Immediately before the election there was one final rebellion against scold culture. In a now infamous episode, the state of New York decided to murder a pet squirrel and raccoon—Peanut and Fred—on the grounds that they were illegally kept wildlife. This resonated with the public to an enormous extent, and seems to have even pushed some people over the edge for Trump. However, some scolds went as far as to defend this, and demanded to know how people could want the government to enforce immigration laws but not think they should enforce laws against squirrel ownership. This, of course, only makes sense if you see the law as abstract and don’t consider the human impact. There is no hypocrisy in supporting the enforcement of laws relating to public safety and not supporting laws which arbitrarily oppress the public over nonsense. Someone complained and the state felt the need to enforce a particularly ridiculous example through literal “fun police.”
This is only a small sample of what we have gone through with scold culture, and there will still be struggles, but it is obvious this era is ending. In all likelihood the words “gay” and “retard” will make full comebacks as acceptable insults in 2025, in just one of many impacts of the reaction against political correctness. This means that, hopefully, in most homes and in our society at large, this holiday season won’t be a struggle session about indigenous rights, white supremacy, the environment, or anything else. Hopefully the “how to talk to your ____ about ____ at Thanksgiving” genre of terrible op-eds is nearly dead. As a society, we should no longer give credence to anyone calling these holidays “problematic.”

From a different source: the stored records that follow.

-- ==== Sys2Proof/Proofs/State.lean ====
section
/-!
PROOFS. The programmer-visible state (spec/10_state.md): the register map, the fields of STATUS and CONFIG, where a step
stops, what changes the configuration, and the invariant.
-/
namespace Sys2Proof.Machine

/-! One step, by what is pending (notes/assumptions/1.md). -/

theorem step_of_idle {s : State} (h : s.host = []) : step s = .next s := by simp [step, hostStep, h]

theorem step_of_pending {s : State} {a : HostAction} {rest : List HostAction} (h : s.host = a :: rest) :
    step s = hostAccess a { s with host := rest } := by simp [step, hostStep, h]

/-! The invariant. -/

theorem emptyDict_wellFormed : emptyDict.WellFormed :=
  ⟨⟨Sparse.wf_nil _, Sparse.below_nil _⟩, ⟨Sparse.wf_nil _, Sparse.below_nil _⟩,
    ⟨Sparse.wf_nil _, Sparse.below_nil _, nofun⟩, ⟨Sparse.wf_nil _, Sparse.below_nil _⟩, nofun⟩

theorem defaultStrategy_wellFormed : defaultStrategy.WellFormed := by decide

theorem defaultParams_wellFormed : defaultParams.WellFormed :=
  ⟨defaultStrategy_wellFormed, ⟨rfl, rfl⟩, by decide, by decide, by decide, emptyDict_wellFormed⟩

/-- A step keeps the invariant: its access does, and the list of pending accesses is no part of it. -/
theorem step_inv {s t : State} (h : s.Inv) (ht : step s = .next t) : t.Inv := by
  rcases hh : s.host with _ | ⟨a, rest⟩
  · rw [step_of_idle hh, Host.Outcome.next.injEq] at ht
    exact ht ▸ h
  · have hrest : ({ s with host := rest } : State).Inv := h
    exact hostAccess_inv hrest (step_of_pending hh ▸ ht)

/-! The configuration (R24, R25). -/

theorem Index.strategy?_eq_none_iff {t : Index} : t.strategy? = none ↔ t = .absent := by
  cases t <;> simp [Index.strategy?]

theorem Quiet.configWord {s t : State} (h : Quiet s t) : t.configWord = s.configWord := by
  simp only [State.configWord, State.quality, h.index, h.lgwin]

/-- The tables are lost by power-on reset alone. -/
theorem step_index_ne_absent {s t : State} (h : step s = .next t) (hs : s.index ≠ .absent) :
    t.index ≠ .absent ∨ ∃ rest, s.host = .powerOn :: rest := by
  rcases step_cases h with hq | ⟨rest, hh, _⟩ | ⟨w, rest, i, _, _, _, hx⟩
  · exact .inl (hq.index ▸ hs)
  · exact .inr ⟨rest, hh⟩
  · rcases exec_config hx with ⟨_, hidx, _⟩ | ⟨_, _, _, _, _, _, _, ht⟩
    · have hns : s.index.strategy? ≠ none := mt Index.strategy?_eq_none_iff.mp hs
      exact .inl (mt Index.strategy?_eq_none_iff.mpr (hidx ▸ hns))
    · exact .inl ht

/-- CONFIG changes by power-on reset, or by a CONFIGURE with legal operands while no fault is recorded. -/
theorem step_configWord_ne {s t : State} (h : step s = .next t) (hc : t.configWord ≠ s.configWord) :
    (∃ rest, s.host = .powerOn :: rest) ∨
      ∃ w rest quality lgwin, s.host = .write s.params.engineBase w :: rest ∧ s.err = .none ∧
        decode w = .ok (.configure quality lgwin) ∧ 1 ≤ quality ∧ quality ≤ 10 ∧ 10 ≤ lgwin ∧ lgwin ≤ 24 := by
  rcases step_cases h with hq | ⟨rest, hh, _⟩ | ⟨w, rest, i, hh, he, hd, hx⟩
  · exact absurd hq.configWord hc
  · exact .inl ⟨rest, hh⟩
  · rcases exec_config hx with ⟨hcw, _⟩ | ⟨quality, lgwin, rfl, hq1, hq2, hl1, hl2, _⟩
    · exact absurd hcw hc
    · exact .inr ⟨w, rest, quality, lgwin, hh, he, hd, hq1, hq2, hl1, hl2⟩

/-! Where a step stops (R27, spec/93 U21). -/

/-- A bus address where R27 offers no access. -/
def OutsideMap (base address : Nat) : Prop :=
  address < base ∨ base + 0x80 ≤ address ∨ (address - base) % 4 ≠ 0

theorem portOf_eq_none_iff {base address : Nat} : portOf base address = none ↔ OutsideMap base address := by
  unfold portOf OutsideMap
  split_ifs with hc
  · simp only [false_iff]; omega
  · simp only [true_iff]; omega

/-- The pending access is to the register block, at this bus address. -/
def RegisterAccess (s : State) (address : Nat) (rest : List HostAction) : Prop :=
  s.host = .read address :: rest ∨ ∃ v, s.host = .write address v :: rest

theorem step_outsideMap {s : State} {address : Nat} {rest : List HostAction} (ha : RegisterAccess s address rest)
    (ho : OutsideMap s.params.engineBase address) : step s = .fault .hostAccessOutsideMap := by
  have hp := portOf_eq_none_iff.mpr ho
  rcases ha with hh | ⟨v, hh⟩ <;> simp [step_of_pending hh, hostAccess, hp]

/-- A write to any register answers: a command it starts does (R233). -/
theorem portWrite_answers (s : State) (p : Port) (v : Word) : ∃ t, portWrite s p v = .next t := by
  cases p with
  | cmd =>
    simp only [portWrite, writeCmd]
    split
    · split
      · exact ⟨_, rfl⟩
      · exact exec_answers _ _
    · exact ⟨_, rfl⟩
  | _ => exact ⟨_, rfl⟩

theorem hostAccess_read_answers {s : State} {address : Nat} {p : Port}
    (hp : portOf s.params.engineBase address = some p) : ∃ t, hostAccess (.read address) s = .next t :=
  ⟨_, by simp only [hostAccess, hp]; rfl⟩

theorem hostAccess_write_answers {s : State} {address : Nat} {p : Port}
    (hp : portOf s.params.engineBase address = some p) (v : Word) : ∃ t, hostAccess (.write address v) s = .next t := by
  simpa only [hostAccess, hp] using portWrite_answers s p v

/-- The accesses that answer no next state are those to the register block outside the map. -/
theorem outsideMap_of_hostAccess_stops {s : State} {a : HostAction} (hs : ∀ t, hostAccess a s ≠ .next t) :
    ∃ address, (a = .read address ∨ ∃ v, a = .write address v) ∧ OutsideMap s.params.engineBase address := by
  have outside {address : Nat} (h : ∀ p, portOf s.params.engineBase address ≠ some p) :
      OutsideMap s.params.engineBase address := portOf_eq_none_iff.mp (Option.eq_none_iff_forall_ne_some.mpr h)
  have stops {P : Prop} : (∃ t, hostAccess a s = .next t) → P := fun ⟨t, ht⟩ => absurd ht (hs t)
  cases a with
  | write address v => exact ⟨address, .inr ⟨v, rfl⟩, outside fun _ hp => stops (hostAccess_write_answers hp v)⟩
  | read address => exact ⟨address, .inl rfl, outside fun _ hp => stops (hostAccess_read_answers hp)⟩
  | _ => exact stops ⟨_, rfl⟩

/-- A step that answers no next state takes such an access. -/
theorem outsideMap_of_step_stops {s : State} (hs : ∀ t, step s ≠ .next t) :
    ∃ address rest, RegisterAccess s address rest ∧ OutsideMap s.params.engineBase address := by
  rcases hh : s.host with _ | ⟨a, rest⟩
  · exact absurd (step_of_idle hh) (hs s)
  · rw [step_of_pending hh] at hs
    obtain ⟨address, ha, ho⟩ := outsideMap_of_hostAccess_stops hs
    refine ⟨address, rest, ?_, ho⟩
    rcases ha with rfl | ⟨v, rfl⟩
    · exact .inl hh
    · exact .inr ⟨v, hh⟩

/-! The register map (R27). -/

theorem hostReads_x (s : State) (i : Fin 16) : HostReads s (0x40 + 4 * i.val) (s.getX i) :=
  hostReads_of (by omega) (by omega) (by rw [portOfWord_x]; rfl)

theorem hostWrites_x (s : State) (i : Fin 16) (v : Word) : HostWrites s (0x40 + 4 * i.val) v (s.setX i v) :=
  hostWrites_of (by omega) (by omega) fun _ => by rw [portOfWord_x]; rfl

section
variable {s : State} {offset : Nat}

theorem hostReads_unassigned (h1 : 0x28 ≤ offset) (h2 : offset < 0x40) (h3 : offset % 4 = 0) :
    HostReads s offset 0#32 :=
  hostReads_of (by omega) h3 (by rw [portOfWord_unassigned (by omega)]; rfl)

theorem hostWrites_unassigned (h1 : 0x28 ≤ offset) (h2 : offset < 0x40) (h3 : offset % 4 = 0) (v : Word) :
    HostWrites s offset v s :=
  hostWrites_of (by omega) h3 fun _ => by rw [portOfWord_unassigned (by omega)]; rfl

end

/-- The read half of R27's table. -/
theorem hostReads_registers (s : State) :
    HostReads s 0x00 s.cmd ∧ HostReads s 0x04 s.statusWord ∧ HostReads s 0x08 s.configWord ∧
      HostReads s 0x0C s.ringMask ∧
      HostReads s 0x10 (s.numDictLookups.extractLsb' 0 32) ∧ HostReads s 0x14 (s.numDictLookups.extractLsb' 32 32) ∧
      HostReads s 0x18 (s.numDictMatches.extractLsb' 0 32) ∧ HostReads s 0x1C (s.numDictMatches.extractLsb' 32 32) ∧
      HostReads s 0x20 (s.bestScore.extractLsb' 0 32) ∧ HostReads s 0x24 (s.bestScore.extractLsb' 32 32) :=
  have read {offset : Nat} {v : Word} := @hostReads_of s offset v
  ⟨read (by decide) (by decide) rfl, read (by decide) (by decide) rfl, read (by decide) (by decide) rfl,
    read (by decide) (by decide) rfl, read (by decide) (by decide) (lowHalf_extract _),
    read (by decide) (by decide) (highHalf_extract _), read (by decide) (by decide) (lowHalf_extract _),
    read (by decide) (by decide) (highHalf_extract _), read (by decide) (by decide) (lowHalf_extract _),
    read (by decide) (by decide) (highHalf_extract _)⟩

/-- The write half of R27's table, but for CMD and the index registers. -/
theorem hostWrites_registers (s : State) (v : Word) :
    HostWrites s 0x04 v { s with err := .none, errOp := 0#8 } ∧ HostWrites s 0x08 v s ∧
      HostWrites s 0x0C v { s with ringMask := v } ∧
      HostWrites s 0x10 v s ∧ HostWrites s 0x14 v s ∧ HostWrites s 0x18 v s ∧ HostWrites s 0x1C v s ∧
      HostWrites s 0x20 v { s with bestScore := s.bestScore.extractLsb' 32 32 ++ v } ∧
      HostWrites s 0x24 v { s with bestScore := v ++ s.bestScore.extractLsb' 0 32 } := by
  rw [← highHalf_extract, ← lowHalf_extract]
  refine ⟨?_, ?_, ?_, ?_, ?_, ?_, ?_, ?_, ?_⟩
  all_goals exact hostWrites_of (by decide) (by decide) fun _ => rfl

/-! The fields of STATUS and CONFIG (R24, R25, R251). -/

theorem ErrCode.code_le (e : ErrCode) : e.code ≤ 5 := by cases e <;> decide

theorem Strategy.quality_le (h : Strategy) : Strategy.quality h ≤ 10 := by
  cases h with
  | quick h => cases h <;> decide
  | chain h => cases h <;> decide
  | tree => decide

theorem State.quality_le (s : State) : s.quality ≤ 10 := by
  unfold State.quality
  split
  · decide
  · exact Strategy.quality_le _

theorem State.statusWord_toNat (s : State) :
    s.statusWord.toNat = s.configured.toNat + 2 ^ 4 * s.err.code + 2 ^ 8 * s.errOp.toNat := by
  have he := s.err.code_le
  have ho := s.errOp.isLt
  have hc := Bool.toNat_le s.configured
  have hf : (if s.configured then 1 else 0) = s.configured.toNat := by cases s.configured <;> rfl
  rw [State.statusWord, BitVec.toNat_ofNat, hf]
  omega

theorem State.configWord_toNat (s : State) : s.configWord.toNat = s.quality + 2 ^ 8 * s.lgwin.toNat := by
  have hq := s.quality_le
  have hl := s.lgwin.isLt
  rw [State.configWord, BitVec.toNat_ofNat]
  omega

/-- A field of a word, by division. -/
theorem toNat_extractLsb'_div (w : Word) (lo len : Nat) : (w.extractLsb' lo len).toNat = w.toNat / 2 ^ lo % 2 ^ len := by
  rw [BitVec.extractLsb'_toNat, Nat.shiftRight_eq_div_pow]

theorem State.configured_iff (s : State) : s.configured = true ↔ s.index ≠ .absent := by
  rw [State.configured, Option.isSome_iff_ne_none, ne_eq, Index.strategy?_eq_none_iff]

/-- STATUS (R24): CONFIGURED [0], ERR [7:4], ERR_OP [15:8], the rest 0. -/
theorem State.statusWord_fields (s : State) :
    s.statusWord.extractLsb' 0 1 = BitVec.ofBool s.configured ∧ s.statusWord.extractLsb' 1 3 = 0#3 ∧
    s.statusWord.extractLsb' 4 4 = BitVec.ofNat 4 s.err.code ∧
    s.statusWord.extractLsb' 8 8 = s.errOp ∧ s.statusWord.extractLsb' 16 16 = 0#16 := by
  have hs := s.statusWord_toNat
  have he := s.err.code_le
  have ho := s.errOp.isLt
  have hc := Bool.toNat_le s.configured
  refine ⟨?_, ?_, ?_, ?_, ?_⟩
  all_goals
    apply BitVec.eq_of_toNat_eq
    simp only [toNat_extractLsb'_div, hs, BitVec.toNat_ofBool, BitVec.toNat_ofNat]
    omega

/-- CONFIG (R25): QUALITY [3:0], LGWIN [12:8], the rest 0. -/
theorem State.configWord_fields (s : State) :
    (s.configWord.extractLsb' 0 4).toNat = s.quality ∧ s.configWord.extractLsb' 4 4 = 0#4 ∧
    s.configWord.extractLsb' 8 5 = s.lgwin ∧ s.configWord.extractLsb' 13 19 = 0#19 := by
  have hs := s.configWord_toNat
  have hq := s.quality_le
  have hl := s.lgwin.isLt
  refine ⟨?_, BitVec.eq_of_toNat_eq ?_, BitVec.eq_of_toNat_eq ?_, BitVec.eq_of_toNat_eq ?_⟩
  all_goals
    simp only [toNat_extractLsb'_div, hs, BitVec.toNat_ofNat]
    omega

/-! The obligations. -/

/-- Settles O14, by the three things a step can do and what a command does to the configuration. -/
theorem configurationChangesOnlyByConfigure : Obligations.ConfigurationChangesOnlyByConfigure :=
  fun _ _ h => ⟨step_index_ne_absent h, step_configWord_ne h⟩

/-- Settles O60: every host access keeps the invariant. -/
theorem stepKeepsInv : Obligations.StepKeepsInv := fun _ _ => step_inv

/-- Settles O12: every access but those outside the register map answers a next state. -/
theorem stopsOnlyOutsideTheMap : Obligations.StopsOnlyOutsideTheMap :=
  fun _ => ⟨step_of_idle, fun _ _ => step_outsideMap, outsideMap_of_step_stops⟩

/-- Settles O7, register by register. -/
theorem registerMap : Obligations.RegisterMap := by
  intro s
  obtain ⟨hcmd, hstatus, hconfig, hmask, hll, hlh, hml, hmh, hbl, hbh⟩ := hostReads_registers s
  refine ⟨⟨hcmd, hstatus, hconfig, hmask, hll, hlh, hml, hmh, hbl, hbh, hostReads_x s⟩, fun v => ?_,
    fun offset h1 h2 h3 => ⟨hostReads_unassigned h1 h2 h3, hostWrites_unassigned h1 h2 h3⟩⟩
  obtain ⟨wstatus, wconfig, wmask, wll, wlh, wml, wmh, wbl, wbh⟩ := hostWrites_registers s v
  exact ⟨fun i t => hostWrites_cmd, wstatus, wconfig, wmask, wll, wlh, wml, wmh, wbl, wbh, fun i => hostWrites_x s i v⟩

/-- Settles O8, from the sums STATUS and CONFIG are. -/
theorem statusAndConfigFields : Obligations.StatusAndConfigFields := by
  intro s
  obtain ⟨hconfigured, hlow, herr, herrOp, hhigh⟩ := s.statusWord_fields
  refine ⟨?_, hlow, ?_, herrOp, hhigh, s.configWord_fields⟩
  · rw [hconfigured, ← s.configured_iff]
    cases s.configured <;> decide
  · rw [herr]
    cases s.err <;> rfl

/-- Settles O59: no table, no record and no byte is written at reset, and the default parameters are well formed. -/
theorem resetInv : Obligations.ResetInv :=
  ⟨⟨Sparse.wf_nil _, Sparse.below_nil _⟩, ⟨Sparse.wf_nil _, Sparse.below_nil _⟩, rfl, fun _ => rfl,
    defaultParams_wellFormed⟩

end Sys2Proof.Machine
end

To everything there is a season, and in America, it is time to enjoy our lives again. Have a Happy Thanksgiving and Merry Christmas, enjoy the meals, enjoy the football (no need to fret about concussions!), and get drunk and argue with your relatives about politics, because that is what the holidays are all about. The time of walking on eggshells is over. It seems that, by losing, Kamala Harris and Tim Walz did actually bring “joy” back to America.